Hess's South, an early satellite location of the Hess's downtown Allentown department store, opened at the site of the mall in 1971. Hess's built a modest enclosed mall on the north side of the department store in 1975, adding a Weis Markets location and several specialty shops.

In 1979, Hess's, which developed and owned South Mall and operated its largest tenant, was bought by Crown American, a Johnstown-based commercial real estate company, and the transaction included South Mall. Crown American doubled the size of South Mall in a 1986-1987 expansion that added a new section of enclosed mall on the southern side of Hess's South. In November 1986, discount retailer Jamesway opened its 100th store at the South Mall to anchor the new expansion, and celebrated the milestone with skydivers landing in the South Mall parking lot. In 1991, the mall expanded yet again, adding discount drugstore Phar-Mor as its third major anchor in the newer portion of the mall.

In 1991, the older portion of the mall on the north side of Hess's was deactivated following closure of Rea & Derick, a drugstore that was acquired by CVS Pharmacy.

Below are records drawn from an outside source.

-- ==== Sys2Proof/Tests/Slice0.lean ====
section
/-! SUPPORT. The author's tests: well-formedness refusals, decoding of words written out from the spec, single steps with the
vectors of 95_test_vectors.md, and a witness for the hypotheses of each statement. -/

namespace Sys2Proof.Tests

open Sys2Proof.Machine

/-- A running core with a program, a pc, its registers and its flags, everything else as after `Reset`. -/
def core4 (p : List Byte) (pc : Nat) (a b c d : Byte) (f : BitVec 4) : State :=
  { State.loaded p [] with pc := pc, regs := ⟨a, b, c, d⟩, flags := f }

/-- The state after one step, if the step answers one. -/
def after (s : State) : Option State :=
  match step s with
  | .next t => some t
  | .fault _ => none
  | .refused _ => none

/-- Registers, flags and pc after one step. -/
def view (s : State) : Option (RegFile × BitVec 4 × Nat) := (after s).map fun t => (t.regs, t.flags, t.pc)

/-! ## Well-formedness: each check refuses an ill-formed term -/

theorem test_image_of_257_words_refused :
    Image.wf (List.replicate 257 (List.replicate 8 false)) = false := by
  rw [Image.wf, List.length_replicate]
  rfl

theorem test_image_of_256_words_accepted :
    Image.wf (List.replicate 256 (List.replicate 8 false)) = true := by
  rw [Image.wf, List.length_replicate, List.all_replicate]
  rfl

theorem test_image_with_7_bit_word_refused :
    Image.wf [List.replicate 8 true, List.replicate 7 true] = false := by decide

theorem test_word_string_of_9_refused : BitString.wf (List.replicate 9 true) = false := by decide

theorem test_set_without_literal_refused : Program.wf [.instr (.set .r0), .instr (.nop .r0)] = false := by decide

theorem test_literal_without_set_refused : Program.wf [.instr (.nop .r0), .imm 1#8] = false := by decide

theorem test_set_with_literal_accepted : Program.wf [.instr (.set .r0), .imm 10#8] = true := by decide

/-! ## Decoding, each word written out bit by bit from the formats of R93, R95, R96, R97 -/

theorem test_decode_nop : decode 0b00000010#8 = .nop .r2 := by decide
theorem test_decode_inc : decode 0b00000101#8 = .inc .r1 := by decide
theorem test_decode_dec : decode 0b00001000#8 = .dec .r0 := by decide
theorem test_decode_mvlnk : decode 0b00001101#8 = .mvlnk .r1 := by decide
theorem test_decode_j : decode 0b00010011#8 = .j .r3 := by decide
theorem test_decode_jlnk : decode 0b00010110#8 = .jlnk .r2 := by decide
theorem test_decode_in : decode 0b00011001#8 = .inp .r1 := by decide
theorem test_decode_out : decode 0b00011101#8 = .out .r1 := by decide
theorem test_decode_lshft : decode 0b00100010#8 = .lshft .r2 := by decide
theorem test_decode_rshft : decode 0b00100111#8 = .rshft .r3 := by decide
theorem test_decode_and : decode 0b00101011#8 = .and .r3 := by decide
theorem test_decode_set : decode 0b00101110#8 = .set .r2 := by decide
theorem test_decode_mv : decode 0b00110010#8 = .mv .r0 .r2 := by decide
theorem test_decode_add : decode 0b01000110#8 = .add .r1 .r2 := by decide
theorem test_decode_sub : decode 0b01011011#8 = .sub .r2 .r3 := by decide
theorem test_decode_jcnd : decode 0b01101011#8 = .jcnd .z .r3 := by decide
theorem test_decode_jlnkcnd : decode 0b01110101#8 = .jlnkcnd .c .r1 := by decide
theorem test_decode_ld : decode 0b10110110#8 = .ld 3#2 .r1 .r2 := by decide
theorem test_decode_st : decode 0b11001011#8 = .st 0#2 .r2 .r3 := by decide

/-- The worked example of R94 and E3: `set r0, 10`. -/
theorem test_encode_set_example :
    encodeString (.set .r0) = [false, false, true, false, true, true, false, false] := by decide

/-- A 7-character word string is the codec's error (R105). -/
theorem test_decode_string_of_7 : decodeString (List.replicate 7 false) = .error .invalidEncoding := by decide

theorem test_decode_empty_stream : decodeStream [] = .error .noWord := by decide

theorem test_table_word_set : decodeTableWord 8 0x2D = some (.set .r1) := by decide

/-- The data word of a `set` placed by `withFetchWord` is 0. -/
theorem test_fetch_word_runs_set :
    view (State.reset.withFetchWord 8 0x2D) = some (⟨0#8, 0#8, 0#8, 0#8⟩, 0#4, 2) := by decide

theorem test_fetch_word_runs_inc :
    view (State.reset.withFetchWord 8 0x05) = some (⟨0#8, 1#8, 0#8, 0#8⟩, 0#4, 1) := by decide

/-! ## Single steps (95_test_vectors.md sections 1 and 2) -/

theorem test_nop_field_3 : view (core4 (List.replicate 5 0#8 ++ [0x03#8]) 5 1#8 2#8 3#8 4#8 0xA#4)
    = some (⟨1#8, 2#8, 3#8, 4#8⟩, 0xA#4, 6) := by decide

theorem test_inc_7F : view (core4 [0x05#8] 0 0#8 0x7F#8 0#8 0#8 0b0110#4)
    = some (⟨0#8, 0x80#8, 0#8, 0#8⟩, 0b1000#4, 1) := by decide

theorem test_inc_FF : view (core4 [0x05#8] 0 0#8 0xFF#8 0#8 0#8 0#4)
    = some (⟨0#8, 0#8, 0#8, 0#8⟩, 0b0110#4, 1) := by decide

theorem test_dec_00 : view (core4 [0x08#8] 0 0#8 7#8 7#8 7#8 0#4)
    = some (⟨0xFF#8, 7#8, 7#8, 7#8⟩, 0b1010#4, 1) := by decide

theorem test_dec_01 : view (core4 [0x08#8] 0 1#8 7#8 7#8 7#8 0b1010#4)
    = some (⟨0#8, 7#8, 7#8, 7#8⟩, 0b0100#4, 1) := by decide

theorem test_lshft_keeps_c : view (core4 [0x22#8] 0 0#8 0#8 0x81#8 0#8 0b0010#4)
    = some (⟨0#8, 0#8, 2#8, 0#8⟩, 0b0010#4, 1) := by decide

theorem test_lshft_40 : view (core4 [0x22#8] 0 0#8 0#8 0x40#8 0#8 0#4)
    = some (⟨0#8, 0#8, 0x80#8, 0#8⟩, 0b1000#4, 1) := by decide

theorem test_rshft_FF : view (core4 [0x27#8] 0 0#8 0#8 0#8 0xFF#8 0b1000#4)
    = some (⟨0#8, 0#8, 0#8, 0x7F#8⟩, 0#4, 1) := by decide

theorem test_rshft_01 : view (core4 [0x27#8] 0 0#8 0#8 0#8 1#8 0#4)
    = some (⟨0#8, 0#8, 0#8, 0#8⟩, 0b0100#4, 1) := by decide

theorem test_and_zero_and_negative : view (core4 [0x28#8] 0 0xF0#8 0x0F#8 0#8 0#8 0#4)
    = some (⟨0xF0#8, 0#8, 0#8, 0#8⟩, 0b1100#4, 1) := by decide

/-- E8: register 3 is the source, register 0 the destination. -/
theorem test_and_wraps_to_r0 : view (core4 [0x2B#8] 0 0xFF#8 0#8 0#8 0x7F#8 0#4)
    = some (⟨0x7F#8, 0#8, 0#8, 0x7F#8⟩, 0#4, 1) := by decide

theorem test_set_takes_opcode_looking_word : view (core4 [0x2C#8, 0x10#8] 0 0#8 1#8 2#8 3#8 0xE#4)
    = some (⟨0x10#8, 1#8, 2#8, 3#8⟩, 0xE#4, 2) := by decide

theorem test_set_at_last_slot_halts : after (core4 [0#8, 0#8, 0#8, 0x2D#8] 3 0#8 9#8 0#8 0#8 0#4)
    = some { core4 [0#8, 0#8, 0#8, 0x2D#8] 3 0#8 9#8 0#8 0#8 0#4 with mode := .halted (.outOfProgram 4) } := by decide

theorem test_mv : view (core4 [0x32#8] 0 1#8 5#8 7#8 6#8 0x6#4)
    = some (⟨7#8, 5#8, 7#8, 6#8⟩, 0x6#4, 1) := by decide

theorem test_add_200_100 : view (core4 [0x41#8] 0 200#8 100#8 0#8 0#8 0#4)
    = some (⟨44#8, 100#8, 0#8, 0#8⟩, 0b0010#4, 1) := by decide

theorem test_add_same_register : view (core4 [0x45#8] 0 0#8 0x81#8 0#8 0#8 0#4)
    = some (⟨0#8, 2#8, 0#8, 0#8⟩, 0b0010#4, 1) := by decide

theorem test_sub_3_5 : view (core4 [0x5B#8] 0 0#8 0#8 3#8 5#8 0#4)
    = some (⟨0#8, 0#8, 0xFE#8, 5#8⟩, 0b1010#4, 1) := by decide

theorem test_sub_80_01 : view (core4 [0x5B#8] 0 0#8 0#8 0x80#8 1#8 0b1010#4)
    = some (⟨0#8, 0#8, 0x7F#8, 1#8⟩, 0#4, 1) := by decide

theorem test_mvlnk : view { core4 [0x0D#8] 0 0#8 0#8 0#8 0#8 0#4 with lnk := 10#8 }
    = some (⟨0#8, 10#8, 0#8, 0#8⟩, 0#4, 1) := by decide

theorem test_j_out_of_program : view (core4 [0x11#8, 0#8, 0#8] 0 0#8 200#8 0#8 0#8 0#4)
    = some (⟨0#8, 200#8, 0#8, 0#8⟩, 0#4, 200) := by decide

theorem test_jlnk : (after (core4 (List.replicate 9 0#8 ++ [0x16#8, 0#8]) 9 0#8 0#8 5#8 0#8 0#4)).map
    (fun t => (t.lnk, t.pc)) = some (10#8, 5) := by decide

theorem test_jlnk_at_last_slot : (after (core4 [0#8, 0#8, 0#8, 0x14#8] 3 1#8 0#8 0#8 0#8 0#4)).map
    (fun t => (t.lnk, t.pc)) = some (0#8, 1) := by decide

theorem test_jcnd_z_taken : view (core4 (List.replicate 10 0#8 ++ [0x6B#8]) 10 0#8 0#8 0#8 12#8 0b0100#4)
    = some (⟨0#8, 0#8, 0#8, 12#8⟩, 0b0100#4, 12) := by decide

theorem test_jcnd_not_taken_wraps : view (core4 (List.replicate 4 0#8 ++ [0x64#8]) 4 9#8 0#8 0#8 0#8 0b1100#4)
    = some (⟨9#8, 0#8, 0#8, 0#8⟩, 0b1100#4, 0) := by decide

theorem test_jlnkcnd_c_taken_at_last_slot :
    (after { core4 [0#8, 0#8, 0#8, 0x75#8] 3 9#8 0#8 0#8 0#8 0b0010#4 with lnk := 6#8 }).map
    (fun t => (t.lnk, t.pc)) = some (0#8, 0) := by decide

theorem test_jlnkcnd_not_taken :
    (after { core4 [0#8, 0#8, 0x78#8, 0#8, 0#8, 0#8, 0#8, 0#8, 0#8] 2 8#8 0#8 0#8 0#8 0#4 with lnk := 6#8 }).map
    (fun t => (t.lnk, t.pc)) = some (6#8, 3) := by decide

theorem test_in_80 : (after { core4 [0x18#8] 0 0#8 0#8 0#8 0#8 0b0010#4 with inbuf := [0x80#8] }).map
    (fun t => (t.regs.r0, t.flags, t.icur)) = some (0x80#8, 0b1010#4, 1) := by decide

theorem test_in_exhausted : (after { core4 [0x18#8] 0 5#8 0#8 0#8 0#8 0#4 with inbuf := [0x41#8], icur := 1 }).map
    (fun t => (t.regs.r0, t.flags, t.icur, t.consumed)) = some (0#8, 0b0100#4, 2, [0x41#8]) := by decide

theorem test_out_appends : (after { core4 [0x1C#8] 0 0xFF#8 0#8 0#8 0#8 0#4 with outbuf := [0x06#8] }).map
    (fun t => t.outbuf) = some [0x06#8, 0xFF#8] := by decide

/-- E5: the source's load example. -/
theorem test_ld_example : view { core4 [0xA1#8] 0 0#8 5#8 0#8 0#8 0b1110#4 with mem := [(3, 9#8)] }
    = some (⟨9#8, 5#8, 0#8, 0#8⟩, 0b0010#4, 1) := by decide

theorem test_ld_address_wraps : view { core4 [0xB6#8] 0 0#8 0#8 0#8 0#8 0#4 with mem := [(253, 0x80#8)] }
    = some (⟨0#8, 0x80#8, 0#8, 0#8⟩, 0b1000#4, 1) := by decide

theorem test_st_address_wraps : (after (core4 [0xE5#8] 0 0#8 1#8 0#8 0#8 0xA#4)).map (fun t => (t.mem, t.flags))
    = some ([(255, 1#8)], 0xA#4) := by decide

/-- Storing 0 leaves no listed byte: the canonical form (R47). -/
theorem test_st_zero_unlists :
    (after { core4 [0xCB#8] 0 0#8 0#8 0#8 40#8 0#4 with mem := [(39, 1#8), (40, 2#8), (41, 3#8)] }).map (fun t => t.mem)
    = some [(39, 1#8), (41, 3#8)] := by decide

theorem test_fall_off_the_end : after (core4 [0#8] 1 0#8 0#8 0#8 0#8 0#4)
    = some { core4 [0#8] 1 0#8 0#8 0#8 0#8 0#4 with mode := .halted (.outOfProgram 1) } := by decide

theorem test_reset_with_257_words_refused :
    Command.run (.reset (List.replicate 257 (List.replicate 8 false)) []) State.reset = .refused .illFormedImage := by
  rw [Command.run, resetCommand, test_image_of_257_words_refused]
  rfl

/-! ## The toolchain (E3, E6, E9; R111, R115, R116) -/

theorem test_parse_set : Asm.parseLine ['s', 'e', 't', ' ', 'r', '0', ',', ' ', '1', '0']
    = .ok [.instr (.set .r0), .imm (.lit 10#8)] := by decide

theorem test_parse_ld : Asm.parseLine ['l', 'd', ' ', 'r', '0', ',', ' ', '2', '[', 'r', '1', ']']
    = .ok [.instr (.ld 2#2 .r0 .r1)] := by decide

theorem test_parse_unknown : Asm.parseLine ['f', 'o', 'o', ' ', 'r', '0'] = .error .unknownInstruction := by decide

theorem test_parse_arity : Asm.parseLine ['i', 'n', 'c'] = .error (.arityMismatch ['i', 'n', 'c']) := by decide

theorem test_parse_bad_register : Asm.parseLine ['i', 'n', 'c', ' ', 'r', '4'] = .error .invalidRegister := by decide

/-- R125 folds ASCII letters; the Kelvin sign is no k (log 6). -/
theorem test_folding_is_ascii : Asm.lower ['J', 'L', 'N', 'K'] = ['j', 'l', 'n', 'k'] ∧
    Asm.lower [Char.ofNat 0x212A] ≠ ['k'] := by decide

/-- D17: `ffh` is a label and `0ffh` the value 255. -/
theorem test_immediate_hex_suffix : Asm.parseImm ['0', 'f', 'f', 'h'] = .ok (.lit 255#8) := by decide

theorem test_immediate_label : Asm.parseImm ['f', 'f', 'h'] = .ok (.label ['f', 'f', 'h']) := by decide

/-- E6 as corrected by C1: `loop: / inc r0 / set r1, loop / j r1` is the words 04 2D 00 11. -/
theorem test_assemble_label_example :
    Asm.assembleText [['l', ':'], ['i', 'n', 'c', ' ', 'r', '0'], ['s', 'e', 't', ' ', 'r', '1', ',', 'l'], ['j', ' ', 'r', '1']]
    = .ok [0x04#8, 0x2D#8, 0x00#8, 0x11#8] := by decide

/-! ## Witnesses: a concrete state and operands that meet the hypotheses of each statement -/

/-- A run of two steps from `Reset`: `set r0, 5` and `st r0, 0[r0]`. -/
def storing : State := State.loaded [0x2C#8, 5#8, 0xC0#8] []

theorem witness_WordStringCodec :
    (∃ b : BitString, b.length ≠ 8) ∧ (∃ b : BitString, b.length = 8) ∧ (0 < 8 ∧ 7 < 8) :=
  ⟨⟨[], by decide⟩, ⟨List.replicate 8 true, by decide⟩, by decide⟩

theorem witness_StepRunsDecodedInstruction : ∃ (s : State) (i : Instr) (w : Byte),
    s.mode = .running ∧ s.progRead s.pc = some (encode i) ∧ s.progRead s.pc = some w :=
  ⟨core4 [0#8, 0xFF#8] 1 0#8 0#8 0#8 0#8 0#4, .st 3#2 .r3 .r3, 0xFF#8, by decide, by decide, by decide⟩

theorem witness_FetchPastEndHalts :
    (∃ s : State, s.mode = .running ∧ s.plen ≤ s.pc ∧ s.plen = 0) ∧
    (∃ s : State, s.mode = .running ∧ s.plen ≤ s.pc ∧ s.plen = 1 ∧ s.pc = 1) :=
  ⟨⟨State.reset, by decide, by decide, by decide⟩,
    ⟨core4 [0#8] 1 0#8 0#8 0#8 0#8 0#4, by decide, by decide, by decide, by decide⟩⟩

theorem witness_SetWithoutDataWordHalts : ∃ s : State, s.plen ≤ s.pc + 1 ∧ s.pc < s.plen :=
  ⟨core4 [0x2C#8] 0 0#8 0#8 0#8 0#8 0#4, by decide, by decide⟩

theorem witness_UnloadedStepFaults : ∃ s : State, s.mode = .unloaded :=
  ⟨{ State.reset with mode := .unloaded }, rfl⟩

theorem witness_HaltedCoreStaysAndReports : ∃ (s : State) (f : Fault), s.mode = .halted f :=
  ⟨{ State.reset with mode := .halted (.outOfProgram 0) }, .outOfProgram 0, rfl⟩

theorem witness_RunningStepExecutesOrHalts :
    (∃ s : State, s.mode = .running ∧ s.pc + 1 = s.plen) ∧ (∃ s : State, s.mode = .running ∧ s.pc = s.plen) ∧
    (∃ s : State, s.mode = .running ∧ s.progRead s.pc = some (encode (.set .r0)) ∧ s.pc + 1 = s.plen) :=
  ⟨⟨core4 [0#8] 0 0#8 0#8 0#8 0#8 0#4, by decide, by decide⟩, ⟨State.reset, by decide, by decide⟩,
    ⟨core4 [0x2C#8] 0 0#8 0#8 0#8 0#8 0#4, by decide, by decide, by decide⟩⟩

theorem witness_ResetReinitialisesEverything : ∃ P : List Byte, P.length ≤ 256 ∧ P.length = 256 :=
  ⟨List.replicate 256 0#8, List.length_replicate.le, List.length_replicate⟩

theorem witness_IllFormedImageRefused :
    (∃ p : List BitString, 256 < p.length) ∧ (∃ p : List BitString, p.length ≤ 256 ∧ ∃ b ∈ p, b.length ≠ 8) ∧
    (∃ p : List BitString, ¬ (256 < p.length ∨ ∃ b ∈ p, b.length ≠ 8)) :=
  ⟨⟨List.replicate 257 [], by rw [List.length_replicate]; decide⟩, ⟨[[]], by decide, [], by simp, by decide⟩, ⟨[], by simp⟩⟩

/-- The state after `Reset` meets the invariant, with a program of one word, and steps. -/
theorem witness_StepKeepsInvariant : ∃ s t : State, s.Inv ∧ step s = .next t ∧ t.pc = 1 :=
  ⟨State.loaded [0x04#8] [], _, ⟨by decide, by decide, by decide, by decide, .inl rfl, by simp [State.loaded]⟩, rfl, rfl⟩

theorem witness_LoadedStateMeetsInvariant : ∃ P : List Byte, P.length ≤ 256 ∧ P.length = 256 :=
  ⟨List.replicate 256 0x2C#8, List.length_replicate.le, List.length_replicate⟩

In late 1995, Jamesway closed its South Mall location when the chain filed bankruptcy. A year later, Stein Mart leased a majority of the space previously occupied by Jamesway. Stein Mart's South Mall location represented its first store in Pennsylvania. The remainder of the former Jamesway was subdivided between Gold's Gym and Home & Gifts, before being replaced by Ross Stores in 2012.

In 1996, five years after deactivating the north side of Hess's following the departure of Rea & Derick, the north side of the mall again opened, replaced by Staples Inc. and Petco.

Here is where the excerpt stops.